Copilot (GitHub, Microsoft):
An AI-driven developer assistant offering code suggestions, debugging support, and efficiency improvements, leveraging generative AI to boost productivity.
Embeddings:
Numerical vector representations of data (e.g., text, images, audio) that capture semantic meaning and relationships. Useful for search, clustering, recommendation, and more.
Foundation Models:
Large-scale deep learning models (e.g., LLMs, vision models, multimodal models) trained on massive datasets. They serve as a base or "foundation" for a wide range of downstream tasks, enabling transfer learning and rapid adaptation.
Gemini:
Google’s family of multimodal foundation models, capable of understanding and generating text, images, and other data types, reflecting Google’s advancements in AI research.
GitHub:
A leading platform for version control and software collaboration. Now integrated with AI tools like GitHub Copilot for enhanced code development workflows.
HuggingFace:
A hub and community for open-source AI models, datasets, and applications. Widely used in the natural language processing (NLP) community for model sharing and development.
Large Language Models (LLMs):
A subset of foundation models trained on extensive text corpora, enabling them to generate human-like text, summarize information, reason about topics, and perform a variety of NLP tasks.
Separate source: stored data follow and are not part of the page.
-- ==== Sys2Proof/Machine/Engine.lean ====
section
/-! DEFINITION. The engines: EPUT, EGET and ECNT (R429 to R434), the reads and writes of a command, and the copy engine (R140 to R143, R435 to R437). Engine numbers: 0 to 63 the copy engine of a core, 64 to 67 the page engine of a die, 68 the collective engine. -/

namespace Sys2Proof.Machine

/-- The engine that mod names for a thread (R429). -/
def engineOf (tid mod : Nat) : Nat := if mod = 0 then tid / 4 else if mod = 1 then 64 + tid / 64 else 68

/-- Copy, page or collective engine, as mod numbers them. -/
def engineKind (e : Nat) : Nat := if e < 64 then 0 else if e < 68 then 1 else 2

/-- The die of an engine (R112, R140). -/
def engineDie (e : Nat) : Nat := if e < 64 then e / 16 else if e < 68 then e - 64 else 4

namespace State

/-- The commands of an engine that have no posted result, oldest first. -/
def cmds (s : State) (e : Nat) : List Cmd :=
  if e < 64 then (s.core e).copyQ else if e < 68 then (s.die (e - 64)).pageQ else s.hub.fcQ
def setCmds (s : State) (e : Nat) (l : List Cmd) : State :=
  if e < 64 then s.setCore e { s.core e with copyQ := l }
  else if e < 68 then s.setDie (e - 64) { s.die (e - 64) with pageQ := l }
  else s.setHub { s.hub with fcQ := l }
def setCmd (s : State) (e : Nat) (c : Cmd) : State := s.setCmds e ((s.cmds e).map (fun x => if x.id = c.id then c else x))

end State

/-- Fields of a header (R430). -/
def Cmd.code (c : Cmd) : Nat := bits c.header 63 56
def Cmd.opt (c : Cmd) : Nat := bits c.header 7 0
def Cmd.arg (c : Cmd) (n : Nat) : Word := c.args.getD (n - 1) 0

/-- A command with its result word (R434). -/
def Cmd.ends (c : Cmd) (status value : Nat) (tval xinfo : Word) : Cmd :=
  { c with req := none, buf := [], run := none,
           result := some { word := BitVec.ofNat 64 (status * 2 ^ 56 + bits c.header 47 40 * 2 ^ 48 + value % 2 ^ 48), tval := tval, xinfo := xinfo } }
def Cmd.ok (c : Cmd) (value : Nat) : Cmd := c.ends 0 value 0 0
def Cmd.fault (c : Cmd) (value : Nat) (tval xinfo : Word) : Cmd := c.ends 1 value tval xinfo
def Cmd.badArg (c : Cmd) (n : Nat) : Cmd := c.ends 4 n 0 0
def Cmd.busy (c : Cmd) : Cmd := c.ends 5 0 0 0
def Cmd.denied (c : Cmd) (reason : Nat) : Cmd := c.ends 6 reason 0 0

/-- The argument count and privilege of a command code at an engine (R430, R435, R438, R439). -/
def commandTable (kind code : Nat) : Option (Nat × Bool) :=
  match kind, code with
  | 0, 0x01 => some (4, false)
  | 0, 0x02 => some (2, false)
  | 0, 0x03 => some (2, false)
  | 1, 0x10 => some (4, true)
  | 1, 0x11 => some (2, false)
  | 1, 0x12 => some (1, true)
  | 1, 0x13 => some (5, false)
  | 1, 0x14 => some (4, false)
  | 1, 0x15 => some (1, true)
  | 1, 0x16 => some (1, true)
  | 2, 0x20 => some (5, false)
  | 2, 0x21 => some (1, false)
  | 2, 0x22 => some (3, false)
  | 2, 0x23 => some (6, false)
  | _, _ => none

/-- A header's COUNT (R430). -/
def headerCount (h : Word) : Nat := bits h 55 48

namespace State

/-- The commands of all engines of one kind: copy, page or collective. -/
def cmdsOf (s : State) (mod : Nat) : List Cmd :=
  if mod = 0 then (s.cores.map (fun c => c.2.copyQ)).flatten else if mod = 1 then (s.dies.map (fun d => d.2.pageQ)).flatten else s.hub.fcQ

/-- The commands of a task at the engines of one kind that have no posted result; a task that has moved to another die may have some at
the page engine of the one it left (R229, R431). -/
def outstanding (s : State) (tid mod : Nat) : Nat := ((s.cmdsOf mod).filter (fun c => c.uid = (s.thread tid).uid)).length
def queuedResults (s : State) (tid mod : Nat) : List EngineResult := Tab.get [] mod (s.thread tid).results

end State

/-- The slot, first step and step count that a fill's argument names (R437). -/
def fillSlot (a : Word) : Nat := bits a 5 0
def fillFirst (a : Word) : Nat := bits a 15 8
def fillSteps (a : Word) : Nat := bits a 23 16 + 1

/-- The word of a command that names the slot it fills, if it fills one (R435). -/
def fillWord (header : Word) (args : List Word) : Option Word :=
  if bits header 63 56 = 2 then some (args.getD 1 0)
  else if bits header 63 56 = 3 && header.getLsbD 0 then some (args.getD 0 0)
  else none

/-- The checks of R437 at the EPUT of a fill's last word. -/
def fillChecks (s : State) (tid : Nat) (word a : Word) : Except Stop Unit :=
  let g := (s.thread tid).geom
  let (n, v) := (fillSlot a, geomV g)
  let x := s.slot (tid / 4) n
  if bits g 61 58 = 0 then trapNow s causeWmuGeometry word
  else if !s.ownsSlot tid n then tileTrap s causeTileNone n
  else if x.odd || (v = 16 && !x.paired) then tileTrap s causeTileState n
  else if decide (x.ext + 1 < fillFirst a + fillSteps a) then tileTrap s causeTileState n
  else if x.st = .filling && x.vw ≠ 0 && x.vw ≠ v then tileTrap s causeTileState n
  else .ok ()

/-- The last word of a command is its release, and the command enters its engine's queue (R141, R430). -/
def pushCommand (s : State) (tid mod : Nat) (word header : Word) (args : List Word) : Except Stop State := do
  let t := s.thread tid
  match (if mod = 0 then fillWord header args else none) with
  | some a => fillChecks s tid word a
  | none => .ok ()
  let s ← s.releaseReady tid (BitVec.ofNat 3 (mod + 1))
  let s := match (if mod = 0 then fillWord header args else none) with
    | some a => s.setSlot (tid / 4) (fillSlot a) { s.slot (tid / 4) (fillSlot a) with fills := (s.slot (tid / 4) (fillSlot a)).fills + 1 }
    | none => s
  let e := engineOf tid mod
  let (i, s) := s.freshId
  let c : Cmd :=
    { id := i, uid := t.uid, vi := t.vi, asn := s.asnOf t, priv := t.priv, region := s.regionOf t, die := engineDie e, header := header, args := args
      geom := t.geom, started := false, done := 0, buf := [], run := none, wr := 0, req := none, mem := [], result := none }
  .ok ((s.setCmds e (s.cmds e ++ [c])).setThread tid { s.thread tid with asm := Tab.del mod (s.thread tid).asm })

/-- EPUT (R430, R431). -/
def execEput (a : Reg) (e : BitVec 6) (s : State) : Result :=
  let tid := s.cur
  let t := s.thread tid
  let x := t.reg a
  let word := (Instr.eput a e).word
  let mod := e.toNat
  finish tid (
    match Tab.find mod t.asm with
    | none =>
      match commandTable mod (bits x 63 56) with
      | none => trapNow s causeIllegal word
      | some (n, sup) =>
        if headerCount x ≠ n then trapNow s causeIllegal word
        else if sup && t.priv = .task then trapNow s causePriv word
        else if 16 ≤ s.outstanding tid mod + (s.queuedResults tid mod).length then .error (.wait s)
        else .ok ((s.setThread tid { t with asm := Tab.put mod { header := x, args := [] } t.asm }).retire tid)
    | some m =>
      let args := m.args ++ [x]
      if args.length < headerCount m.header then
        .ok ((s.setThread tid { t with asm := Tab.put mod { m with args := args } t.asm }).retire tid)
      else (pushCommand s tid mod word m.header args).map (fun s => s.retire tid))

/-- The word of status NONE (R432). -/
def resultNone : Word := 0xFF00000000000000

/-- EGET: the oldest result, which is an acquire of the work that it reports (R142), then the retired trap its status calls for (R432, R434). -/
def execEget (d : Reg) (e : BitVec 6) (s : State) : Result :=
  let tid := s.cur
  let t := s.thread tid
  let mod := e.toNat
  let s := if s.queuedResults tid mod = [] then s else s.forgetEarly tid
  match s.queuedResults tid mod with
  | [] => if s.outstanding tid mod = 0 then writeRetire s d resultNone else .next s
  | r :: rest =>
    let s := (s.setThread tid { s.thread tid with results := Tab.write [] mod rest t.results }).setReg tid d r.word
    match bits r.word 63 56 with
    | 1 => finishRetired s tid causeEngineFault r.tval (some r.xinfo)
    | 2 => finishRetired s tid causeImportRefused r.tval none
    | 3 => finishRetired s tid causeFabNoslot r.tval (some r.xinfo)
    | _ => .next (s.retire tid)

/-- ECNT (R433). -/
def execEcnt (d : Reg) (e : BitVec 6) (s : State) : Result :=
  let out := s.outstanding s.cur e.toNat
  let res := (s.queuedResults s.cur e.toNat).length
  writeRetire s d (BitVec.ofNat 64 ((16 - (out + res)) * 65536 + res % 256 * 256 + out % 256))

/-- Changes what is saved of a task. -/
def State.mapSaved (s : State) (uid : Nat) (f : SavedTask → SavedTask) : State :=
  let on := fun (x : Nat × SavedTask) => if x.2.ct.uid = uid then (x.1, f x.2) else x
  { s with gangs := s.gangs.map (fun (g : Nat × Gang) => (g.1, { g.2 with saved := g.2.saved.map on })) }

/-- A command's result reaches its task once every access of it has performed at its home (R142); a task that has gone gets none. -/
def execEngineResultPost (eng n : Nat) (s : State) : Result :=
  match (s.cmds eng)[n]? with
  | none => done s
  | some c =>
    match c.result with
    | none => done s
    | some r =>
      if s.unperformed c.id true then done s
      else
        let kind := engineKind eng
        let s := s.setCmds eng ((s.cmds eng).filter (fun x => x.id ≠ c.id))
        let give := fun (t : CThread) => { t with results := Tab.put kind (Tab.get [] kind t.results ++ [r]) t.results }
        let s := match s.tidOf c.uid with
          | some tid => s.setThread tid (give (s.thread tid))
          | none => s.mapSaved c.uid (fun x => { x with ct := give x.ct })
        done s.decideAll

/-- How many accesses a share of a command does, of a range of `n` bytes, and at which offset it may begin (R140; log 63). -/
def Share.accesses (h : Share) (n : Nat) : Nat :=
  match h with
  | .whole => 2 * n + 2
  | .groups k => Nat.min k (2 * n) + 1
  | .upTo _ => 1
  | .place _ _ => 1
def Share.offset (h : Share) : Nat := match h with | .whole => 0 | .groups _ => 0 | .upTo k => k | .place _ k => k

/-- Row `r` of a strided range starts here (R436). -/
def rowAt (a : Word) (r : Nat) (stride : BitVec 32) : Word := a + BitVec.ofNat 64 r * stride.signExtend 64

/-- A strided range: its start, its stride and the bytes of a row. -/
structure Rows where
  ea : Word
  stride : BitVec 32
  n : Nat
  deriving DecidableEq, Repr

/-- The access that byte `i` of a strided range belongs to: the offset of its first byte, its size and its address. It is the aligned
8-byte word of the row that the byte lies in, or else the byte alone (R436). -/
def Rows.piece (g : Rows) (i : Nat) : Nat × Nat × Word :=
  let (r, b) := (i / g.n, i % g.n)
  let base := rowAt g.ea r g.stride
  let m := (base.toNat + b) % 8
  if m ≤ b ∧ b - m + 8 ≤ g.n then (i - m, 8, base + BitVec.ofNat 64 (b - m)) else (i, 1, base + BitVec.ofNat 64 b)

/-- One row. -/
def oneRow (ea : Word) (n : Nat) : Rows := { ea := ea, stride := 0, n := n }

/-- The offset to go on at among those left: the first from `k` on, or else the first of all. -/
def offsetFrom (k : Nat) (left : List (Nat × Nat)) : Option Nat :=
  match left.find? (fun x => decide (k < x.2)) with
  | some x => some (Nat.max x.1 k)
  | none => left.head?.map (fun x => x.1)

/-- The offsets that are left without `w` of them from `p` on. -/
def withoutPiece (p w : Nat) (left : List (Nat × Nat)) : List (Nat × Nat) :=
  (left.map (fun x =>
    if x.1 ≤ p ∧ p < x.2 then (if x.1 < p then [(x.1, p)] else []) ++ (if p + w < x.2 then [(p + w, x.2)] else []) else [x])).flatten

namespace Run

/-- Nothing of `n` bytes is done yet. -/
def start (n : Nat) : Run := let all := if n = 0 then [] else [(0, n)]; { todo := all, parts := [], out := all }

/-- The bytes that have been read, in ascending order. -/
def bytes (r : Run) : List Byte := (r.parts.map (fun x => x.2)).flatten

/-- The byte that has been read at an offset. -/
def byteAt (r : Run) (i : Nat) : Option Byte :=
  (r.parts.find? (fun x => decide (x.1 ≤ i) && decide (i < x.1 + x.2.length))).map (fun x => x.2.getD (i - x.1) 0)

/-- A piece has been read. -/
def read (r : Run) (p : Nat) (bs : List Byte) : Run := { r with todo := withoutPiece p bs.length r.todo, parts := Tab.put p bs r.parts }

/-- A piece has been written. -/
def wrote (r : Run) (p w : Nat) : Run := { r with out := withoutPiece p w r.out }

/-- The bytes of a range of `n` that have been written from offset `a` on. -/
def written (r : Run) (a n : Nat) : Nat := ((List.range n).filter (fun i => !r.out.any (fun x => decide (x.1 ≤ a + i) && decide (a + i < x.2)))).length

end Run

/-- The progress of a command through a range of `n` bytes. -/
def Cmd.runOf (c : Cmd) (n : Nat) : Run := c.run.getD (Run.start n)

/-- What one access of a command gives: it has been done at an offset, it waits, or it faults. -/
inductive Piece where
  | ok (s : State) (c : Cmd) (p : Nat)
  | wait (s : State) (c : Cmd)
  | fault (s : State) (tval xinfo : Word)
  deriving DecidableEq, Repr

/-- What reading a range gives: all of its bytes, a wait, or a fault with the number of bytes that have been read. -/
inductive RunRead where
  | ok (s : State) (data : List Byte)
  | wait (s : State) (c : Cmd)
  | fault (s : State) (n : Nat) (tval xinfo : Word)
  deriving DecidableEq, Repr

/-- What writing or copying a range gives, with the number of bytes written before a fault. -/
inductive RunWrite where
  | ok (s : State)
  | wait (s : State) (c : Cmd)
  | fault (s : State) (n : Nat) (tval xinfo : Word)
  deriving DecidableEq, Repr

/-- The size of the next access of a run: an aligned 8-byte word where one fits, else one byte (R436). -/
def pieceSize (ea : Word) (left : Nat) : Nat := if ea.toNat % 8 = 0 ∧ 8 ≤ left then 8 else 1

/-- The agent of a command at its engine (R112, R140). -/
def cmdAgent (e : Nat) (c : Cmd) : Agent :=
  { engineAgent c.vi c.asn (engineDie e) (waiterCmd c.id) (c.priv = .supervisor) with core := if e < 64 then some e else none }

/-- The thread number whose die's counter times an engine's requests (R181). -/
def engineClock (e : Nat) : Nat := 64 * engineDie e

namespace State

/-- One read of a command whose progress is `r`: the request that it waits for, or the access at offset `i` (R140, R436). -/
def readPiece (s : State) (e : Nat) (c : Cmd) (space : BitVec 2) (g : Rows) (r : Run) (i : Nat) : Piece :=
  let got := fun (s : State) (p : Nat) (bs : List Byte) => Piece.ok s { c with req := none, run := some (r.read p bs) } p
  match c.req with
  | some q =>
    let (p, w, a) := g.piece (((s.request q).bind (fun x => x.elems.head?)).elim i (fun x => x.idx))
    match s.request q with
    | none => .fault s a (fabricInfo 0 0)
    | some x => match x.reply with
      | some (.done vals) => got (s.dropRequest q) p (bytesOf ((Tab.find p vals).getD 0) w)
      | some (.refused _ _ kind reason _) => .fault (s.dropRequest q) a (fabricInfo kind reason)
      | none => if x.expired then .fault (s.dropRequest q) a (fabricInfo 0 0) else .wait s { c with run := some r }
  | none =>
    let (p, w, a) := g.piece i
    let send := fun (s : State) (m : Nat) (kind : FabricKind) (va : Word) =>
      let (q, s) := s.sendRequest c.vi c.id (engineClock e) m kind [{ idx := p, va := va, n := w, data := 0, cmp := 0 }] false false false 0
      Piece.wait s { c with run := some r, req := some q }
    match s.check (cmdAgent e c) c.region .read false false space a w with
    | .error (.wait s) => .wait s { c with run := some r }
    | .error (.trap s _ v x) => .fault s v (x.getD 0)
    | .ok (.here l key, s) =>
      if s.readsPoison (engineDie e) l w then .fault s a 0
      else got (s.observe (engineDie e) c.id l w) p (s.loadBytes (engineDie e) key l w)
    | .ok (.away m va, s) =>
      let l := Loc.remote m (s.vi c.vi).tag va
      if (List.range w).all (fun i => !(s.egressOver (engineDie e) (l.plus i)).isEmpty) then
        got (s.observe (engineDie e) c.id l w) p (s.loadBytes (engineDie e) 0 l w)
      else if s.egressHolds (engineDie e) l w then .wait s { c with run := some r }
      else send s m .load (fullVa va)
    | .ok (.pull x _, s) => let y := s.window c.vi x; send s y.node (.pull y.op y.members y.base) a
    | .ok (_, s) => .fault s a (xinfoOf 4 0 .read)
Examples include GPT, Claude, and Gemini.
Parameters:
The trainable values within a neural network, updated during the training process to minimize loss and define the model’s learned behavior.
Prompt Engineering:
The practice of crafting, refining, and optimizing instructions (prompts) given to AI models in order to guide their outputs toward desired results.
Stable Diffusion:
A family of open-source latent-diffusion-based models used for generating high-quality images from text or other forms of input (e.g., sketches).
Token:
A fundamental unit of text—often a word, subword, or character—that LLMs process when understanding or generating language.
Weights:
Numerical parameters within a neural network that determine the strength of connections between neurons or nodes.
Zero-shot Learning:
The capability of an AI model to perform tasks it has never been explicitly trained on, often made possible by large-scale pretraining on diverse datasets.